Although I can testify through my story of the faithfulness God demonstrated to me through adoption, I can also testify that growing up adopted and growing up in the Church comes with struggles. I went through a period of intense struggle and doubt, along with questioning and anger toward God, because of the perspective of adoption and faith I had learned from church and felt I was not allowed to question.

So here are a few things I have learned of how the Church could better support those who are adopted in our community:

Don’t Negate the Painful Aspects of Adoption.

I believe that my story is able to bring glory to God through the difficult situations I went through, but knowing that truth doesn’t negate the painful aspects.

I had my adoption story memorized from the time I started speaking English—how God brought my parents to China so I could be adopted into a loving family that would teach me about Jesus.

I still believe this to be true, but fixating on the miracle of how God brought me to my family never allowed any room to mourn the reality that I had been abandoned. It never gave space to consider the pain my birth parents faced in choosing to give me up.

Growing up, I often had Romans 8:28 and other feel-good verses about bad things being turned to good spoken to me from well-intentioned people who couldn’t understand or maybe didn’t want to think about what it actually meant to be adopted—that adoption arises from tragedy. There is truth in these verses, but they should not be used as a band-aid to negate the pain that is inevitably involved in adoption.

Be Careful With Using Adoption as a Spiritual Allegory.

We need to remember that the allegory relating physical adoption and spiritual adoption is only an allegory, and using it as an explanation or justification to adopt hurts both the family and the child.

Physical adoption is a shadow of spiritual adoption and is not a complete parallel to how we are adopted into the family of God, because physical adoption is still adoption into a broken family with broken people. When we frame adoption in a spiritual sense, we elevate the adoptive family as the savior for the child.

Practically, this played out for me in that I put my family on the same level as God. And when they inevitably fell from the pedestal I had placed them on, it crushed my faith in God. If I am adopted into God’s family like I was adopted into my physical family, does that mean God is going to let me down like my parents had? Would God break his promises to me like my parents had broken promises to each other?

Consider the Other Side of the Story.

I believe adoption is part of God’s plan for me, but that does not mean that God could not have worked in another way, family or country.

So often I feel the story I have is the only narrative I am allowed to consider. I feel that if I allow myself to think of anything else beyond what has happened, such as being adopted into another family or even staying in China, that that could not have been God’s best for me. That somehow my birth parents had no value in God’s eyes because God didn’t provide them the means or ability to keep me, since I was “meant” to be in the family I am in now.

Often this is unintentional. People mean well when they try to comment on adoption, but they don’t realize the judgment they are casting on the other side of the story. And whether it’s criticism of another culture and society or the devaluing of another family or ethnic race, using spiritual language to affirm the way an adoption story has played out always leaves someone on the losing end.

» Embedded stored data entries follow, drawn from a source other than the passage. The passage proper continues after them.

-- ==== Sys2Proof/Laws/Exec.lean ====
section
/-! SUPPORT. What each shared operation of the meanings can do, said once: the bound check, the stack, the stores and loads at I, the skips
on a key, the draw. Callers cite these instead of unfolding the operation. -/

namespace Sys2Proof.Machine

/-! ### The bound check -/

theorem firstOutside_eq_none {base n : Nat} : firstOutside base n = none ↔ n = 0 ∨ base + n - 1 ≤ 0xFFF := by
  unfold firstOutside
  split
  · simp_all
  · split <;> simp_all [Config.memTop]

theorem firstOutside_eq_some {base n : Nat} (hn : n ≠ 0) (h : 0xFFF < base + n - 1) :
    firstOutside base n = some (max base 0x1000) := by
  have : ¬ base + n - 1 ≤ 4095 := by omega
  simp [firstOutside, hn, Config.memTop, Config.memSize, this]

/-- A recorded address lies outside MEM and is the first of the range that does. -/
theorem firstOutside_some {base n a : Nat} (h : firstOutside base n = some a) :
    0xFFF < a ∧ base ≤ a ∧ a < base + n ∧ ∀ k, base ≤ k → k < a → k ≤ 0xFFF := by
  unfold firstOutside at h
  split at h
  · cases h
  · split at h
    · cases h
    · cases h
      simp only [Config.memTop, Config.memSize] at *
      refine ⟨by omega, by omega, by omega, fun k hk hka => by omega⟩

/-! ### The call stack -/

theorem State.push_of_room (s : State) (w : Word) (h : s.sp.val < 16) :
    s.push w = some { s with stack := s.stack.set s.sp.val w, sp := ⟨s.sp.val + 1, by omega⟩ } := by
  simp [State.push, h]

theorem State.push_full (s : State) (w : Word) (h : s.sp.val = 16) : s.push w = none := by simp [State.push, h]

theorem State.pop_of_used (s : State) (h : 0 < s.sp.val) :
    s.pop = some (s.stack[s.sp.val - 1], { s with sp := ⟨s.sp.val - 1, by omega⟩ }) := by
  simp [State.pop, h]

theorem State.pop_empty (s : State) (h : s.sp.val = 0) : s.pop = none := by simp [State.pop, h]

/-! ### Faults inside an instruction -/

/-- The state after `raise OutOfBoundsAccess(space, index)` in the instruction `i`. -/
def State.faulted (s : State) (i : Instr) (space : Space) (index : Nat) : State :=
  s.takeFault (outOfBoundsRecord (some (encode i)) s.instrAddr space index)

theorem State.raiseOutOfBounds_eq (s : State) (i : Instr) (space : Space) (index : Nat) :
    s.raiseOutOfBounds i space index = .next (s.faulted i space index) := rfl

Each child who has been adopted and each family who has chosen to adopt will have a different story and a different experience. I am simply speaking from my experiences.

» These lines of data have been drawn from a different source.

/-- CALL pushes the advanced PC, and RET brings no entry back into use. -/
theorem OwnEffect.stackBounded {i : Instr} {s t : State} (h : OwnEffect s t i) (hpc : s.pc.toNat ≤ 0x1000) (hs : s.StackBounded) :
    t.StackBounded := by
  by_cases hsp : t.sp = s.sp
  · by_cases hst : t.stack = s.stack
    · unfold State.StackBounded; rwa [hsp, hst]
    · obtain ⟨nnn, rfl⟩ := h.writers.stack hst
      obtain ⟨_, rfl⟩ := h
      simp [Fin.ext_iff] at hsp
  · obtain rfl | ⟨nnn, rfl⟩ := h.writers.sp hsp
    · obtain ⟨_, rfl⟩ := h
      exact fun k hk => hs k (Nat.lt_of_lt_pred hk)
    · obtain ⟨hroom, rfl⟩ := h
      intro k hk
      by_cases hks : s.sp.val = k.val
      · simpa [hks] using hpc
      · have hlt : k.val < s.sp.val := by simp only at hk; omega
        simpa [Vector.getElem_set_ne, hks] using hs k hlt

/-- From an advanced PC of at most 0x1000 a skip reaches 0x1002 and the jumps at most 0x10FE. -/
theorem OwnEffect.pc_le {i : Instr} {s t : State} (h : OwnEffect s t i) (hpc : s.pc.toNat ≤ 0x1000) (hs : s.StackBounded) :
    t.pc.toNat ≤ 0x10FE := by
  have kept : s.pc.toNat ≤ 0x10FE := by omega
  have skip (c : Bool) : (s.skipIf c).pc.toNat ≤ 0x10FE := by
    cases c
    · simpa using kept
    · simp [BitVec.toNat_add]; omega
  cases i with
  | ret =>
    obtain ⟨hused, rfl⟩ := h
    have := hs ⟨s.sp.val - 1, by omega⟩ (Nat.sub_lt hused Nat.one_pos)
    exact Nat.le_trans this (by decide)
  | jp nnn => subst h; exact Nat.le_trans (addrOperand_toNat_le nnn) (by decide)
  | call nnn => obtain ⟨-, rfl⟩ := h; exact Nat.le_trans (addrOperand_toNat_le nnn) (by decide)
  | jpV0 nnn => subst h; exact jpV0_target_toNat_le nnn _
  | seImm | sneImm | seReg | sneReg | skp | sknp => obtain ⟨c, rfl⟩ := h; exact skip c
  | drw | ldB | storeRegs => obtain ⟨-, rfl⟩ := h; exact kept
  | loadRegs => obtain ⟨-, rfl⟩ := h; rw [State.setRegsFrom_eq]; exact kept
  | _ => subst h; exact kept

/-! ### The CPU cycle while the CPU loop runs -/

/-- A cycle from RUN_CPU 1 takes a fault, before or after PC was advanced, or completes an instruction's own effect. -/
theorem cpuCycle_running_cases {s t : State} (hr : s.runCpu = true) (h : cpuCycle s = .next t) :
    (s.canFetch = false ∧ ∃ r, t = s.clearDirty.takeFault r) ∨
    (s.canFetch = true ∧ ∃ r, t = s.fetched.takeFault r) ∨
    (s.canFetch = true ∧ ∃ i u, decode s.fetchWord = .ok i ∧ OwnEffect s.fetched u i ∧ u.runCpu = true ∧ t = u.completeCycle) := by
  rcases cpuCycle_cases h with ⟨hf, rfl⟩ | ⟨hf, -, rfl⟩ | ⟨hf, i, u, hd, he, rfl⟩
  · exact .inl ⟨hf, _, rfl⟩
  · exact .inr (.inl ⟨hf, _, rfl⟩)
  · rcases exec_next_cases he with ⟨space, k, -, rfl⟩ | ho
    · exact .inr (.inl ⟨hf, _, rfl⟩)
    · have hu : u.runCpu = true := ho.outsideKept.runCpu.trans hr
      exact .inr (.inr ⟨hf, i, u, hd, ho, hu, by simp [hu]⟩)

/-- After a fetch inside MEM the advanced PC is at most 0x1000 (20_memory.md R54). -/
theorem State.fetched_pc_toNat_le {s : State} (hf : s.canFetch = true) : s.fetched.pc.toNat ≤ 0x1000 := by
  have := s.canFetch_iff.mp hf
  simp [BitVec.toNat_add]; omega

theorem cpuCycle_keeps_memory_canonical {s t : State} (hs : Memory.wf s.mem) (hr : s.runCpu = true) (h : cpuCycle s = .next t) :
    Memory.wf t.mem := by
  rcases cpuCycle_running_cases hr h with ⟨-, r, rfl⟩ | ⟨-, r, rfl⟩ | ⟨-, i, u, -, ho, -, rfl⟩
  · exact hs
  · exact hs
  · exact ho.mem_wf hs

theorem cpuCycle_keeps_pcBounded {s t : State} (hs : s.PcBounded) (hr : s.runCpu = true) (h : cpuCycle s = .next t) :
    t.PcBounded := by
  have hstack : s.StackBounded := hs.2
  rcases cpuCycle_running_cases hr h with ⟨-, r, rfl⟩ | ⟨hf, r, rfl⟩ | ⟨hf, i, u, -, ho, -, rfl⟩
  · exact hs
  · exact ⟨Nat.le_trans (State.fetched_pc_toNat_le hf) (by decide), hstack⟩
  · have hpc := State.fetched_pc_toNat_le hf
    exact ⟨ho.pc_le hpc hstack, ho.stackBounded hpc hstack⟩

/-- The cycle leaves LIFE and RUN_TMR alone; it halts with the gate as it was, or runs on with no new fault. -/
theorem cpuCycle_control {s t : State} (hr : s.runCpu = true) (h : cpuCycle s = .next t) :
    t.life = s.life ∧ t.runTmr = s.runTmr ∧ (t.runCpu = false ∧ t.gate = s.gate ∨ t.runCpu = true ∧ t.fault = s.fault) := by
  rcases cpuCycle_running_cases hr h with ⟨-, r, rfl⟩ | ⟨-, r, rfl⟩ | ⟨-, i, u, -, ho, hu, rfl⟩
  · exact ⟨rfl, rfl, .inl ⟨rfl, rfl⟩⟩
  · exact ⟨rfl, rfl, .inl ⟨rfl, rfl⟩⟩
  · exact ⟨ho.outsideKept.life, ho.outsideKept.runTmr, .inr ⟨hu, ho.outsideKept.fault⟩⟩

theorem cpuCycle_keeps_controlConsistent {s t : State} (hs : s.ControlConsistent) (hr : s.runCpu = true) (hg : s.gate = .running)
    (h : cpuCycle s = .next t) : t.ControlConsistent := by
  obtain ⟨htmr, hcpu, hfault, -, -⟩ := hs
  have hl : s.life = .active := hcpu hr
  have hn : s.fault = none := by by_contra hne; simp [hfault hne] at hr
  obtain ⟨hlife, ht, hend⟩ := cpuCycle_control hr h
  have hact : t.life = .active := hlife.trans hl
  have hidle : t.life ≠ .idle := by simp [hact]
  have htmr' : t.runTmr = true ↔ t.life = .active := by rwa [ht, hlife]
  rcases hend with ⟨hr', hg'⟩ | ⟨hr', hf'⟩
  · exact ⟨htmr', fun _ => hact, fun _ => hr', fun hi => absurd hi hidle, fun hw => by simp [hg', hg] at hw⟩
  · exact ⟨htmr', fun _ => hact, fun hne => absurd (hf'.trans hn) hne, fun hi => absurd hi hidle, fun _ => .inl hr'⟩

/-! ### The other events -/

theorem State.load_cases (s : State) (bytes : List Byte) :
    (bytes.length ≤ 3584 ∧
      s.load bytes = { (s.memWriteList 0 fontTable).memWriteList 0x200 bytes with rejected := none }) ∨
    s.load bytes = { s with rejected := some (.load, bytes.length) } := by
  unfold State.load
  split
  · rename_i hl; exact .inl ⟨of_decide_eq_true hl, rfl⟩
  · exact .inr rfl

theorem State.keyDown_cases (s : State) (k : Nat) :
    s.keyDown k = s ∨ s.keyDown k = s.setKey k true ∨ s.keyDown k = (s.setKey k true).endWait k := by
  unfold State.keyDown
  split
  · split
    · exact .inr (.inr rfl)
    · exact .inr (.inl rfl)
  · exact .inl rfl

theorem State.keyUp_cases (s : State) (k : Nat) : s.keyUp k = s ∨ s.keyUp k = s.setKey k false := by
  unfold State.keyUp
  split
  · exact .inr rfl
  · exact .inl rfl

/-- The font and the longest program end at 4096 (70_reset_and_hazards.md R191). -/
theorem State.load_mem_wf {s : State} (hs : Memory.wf s.mem) (bytes : List Byte) : Memory.wf (s.load bytes).mem := by
  obtain ⟨hlen, he⟩ | he := s.load_cases bytes
  · rw [he]
    have hfont : Memory.wf (Memory.writeList s.mem 0 fontTable) :=
      Memory.wf_writeList _ hs (by simp [fontTable, Config.fontBytes])
    exact Memory.wf_writeList _ hfont (by omega)
  · rw [he]; exact hs

/-! ### Invariants of every step -/

/-- What makes `P` an invariant: every event keeps it, taking the event from the schedule among them (60_exceptions.md R170). -/
structure StepInvariant (P : State → Prop) : Prop where
  takeEvent : ∀ s, P s → P s.takeEvent
  cycle : ∀ s t, P s → s.runCpu = true → s.gate = .running → cpuCycle s = .next t → P t
  reconstruct : ∀ s, P s → P s.reconstruct
  load : ∀ s bytes, P s → P (s.load bytes)
  start : ∀ s, P s → s.life = .idle → P s.start
  stop : ∀ s, P s → P s.stop
  tick : ∀ s, P s → P s.tick
  endWait : ∀ s k, P s → P (s.endWait k)
  setKey : ∀ s k down, P s → P (s.setKey k down)

theorem StepInvariant.step {P : State → Prop} (inv : StepInvariant P) {s t : State} (hs : P s) (h : step s = .next t) : P t := by
  have he : P s.takeEvent := inv.takeEvent s hs
  rcases step_cases h with ⟨hc, u, hu, hcyc⟩ | rfl | ⟨-, rfl⟩ | ⟨-, bytes, -, rfl⟩ | ⟨hl, -, rfl⟩ | ⟨-, -, rfl⟩ | ⟨-, -, rfl⟩ |
    ⟨-, -, k, -, rfl⟩ | ⟨-, k, -, rfl⟩
  · obtain ⟨hr, hg⟩ : s.runCpu = true ∧ s.gate = .running := by simpa [State.cycleEnabled] using hc
    obtain rfl | rfl := hu
    · exact inv.cycle _ _ hs hr hg hcyc
    · exact inv.cycle _ _ he (by simpa using hr) (by simpa using hg) hcyc
  · exact he
  · exact inv.reconstruct _ he
  · exact inv.load _ bytes he
  · exact inv.start _ he (by simpa using hl)
  · exact inv.stop _ he
  · exact inv.tick _ he
  · obtain hk | hk | hk := s.takeEvent.keyDown_cases k
    · rwa [hk]
    · rw [hk]; exact inv.setKey _ k true he
    · rw [hk]; exact inv.endWait _ k (inv.setKey _ k true he)
  · obtain hk | hk := s.takeEvent.keyUp_cases k
    · rwa [hk]
    · rw [hk]; exact inv.setKey _ k false he

theorem reset_mem_wf : Memory.wf State.reset.mem := by decide

theorem reset_pcBounded : State.reset.PcBounded := by decide

theorem reset_controlConsistent : State.reset.ControlConsistent := by decide

/-- Settles O59: the empty memory, PC 0x200 with no entry in use, and an idle core. -/
theorem resetMeetsTheInvariants : Obligations.ResetMeetsTheInvariants :=
  ⟨reset_mem_wf, reset_pcBounded, reset_controlConsistent⟩

theorem memoryCanonical_stepInvariant : StepInvariant (fun s => Memory.wf s.mem) where
  takeEvent s hs := by simpa using hs
  cycle _ _ hs hr _ h := cpuCycle_keeps_memory_canonical hs hr h
  reconstruct _ _ := reset_mem_wf
  load _ bytes hs := State.load_mem_wf hs bytes
  start _ hs _ := hs
  stop _ hs := hs
  tick _ hs := hs
  endWait _ _ hs := hs
  setKey s k down hs := by simpa using hs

But having grown up in the church and having walked away and now slowly finding my way back, my heart goes out to children who are adopted. As these children grow up, how will we receive and accept them in the Church? Have we provided space for them to ask questions, to have a part in the narrative? Or are we telling them what the narrative is and using faith and the Bible to back up our claims?

Adoption is messy and faith is messy. But I believe God calls us to be a part of the mess, even—and especially—when we don’t have the answers.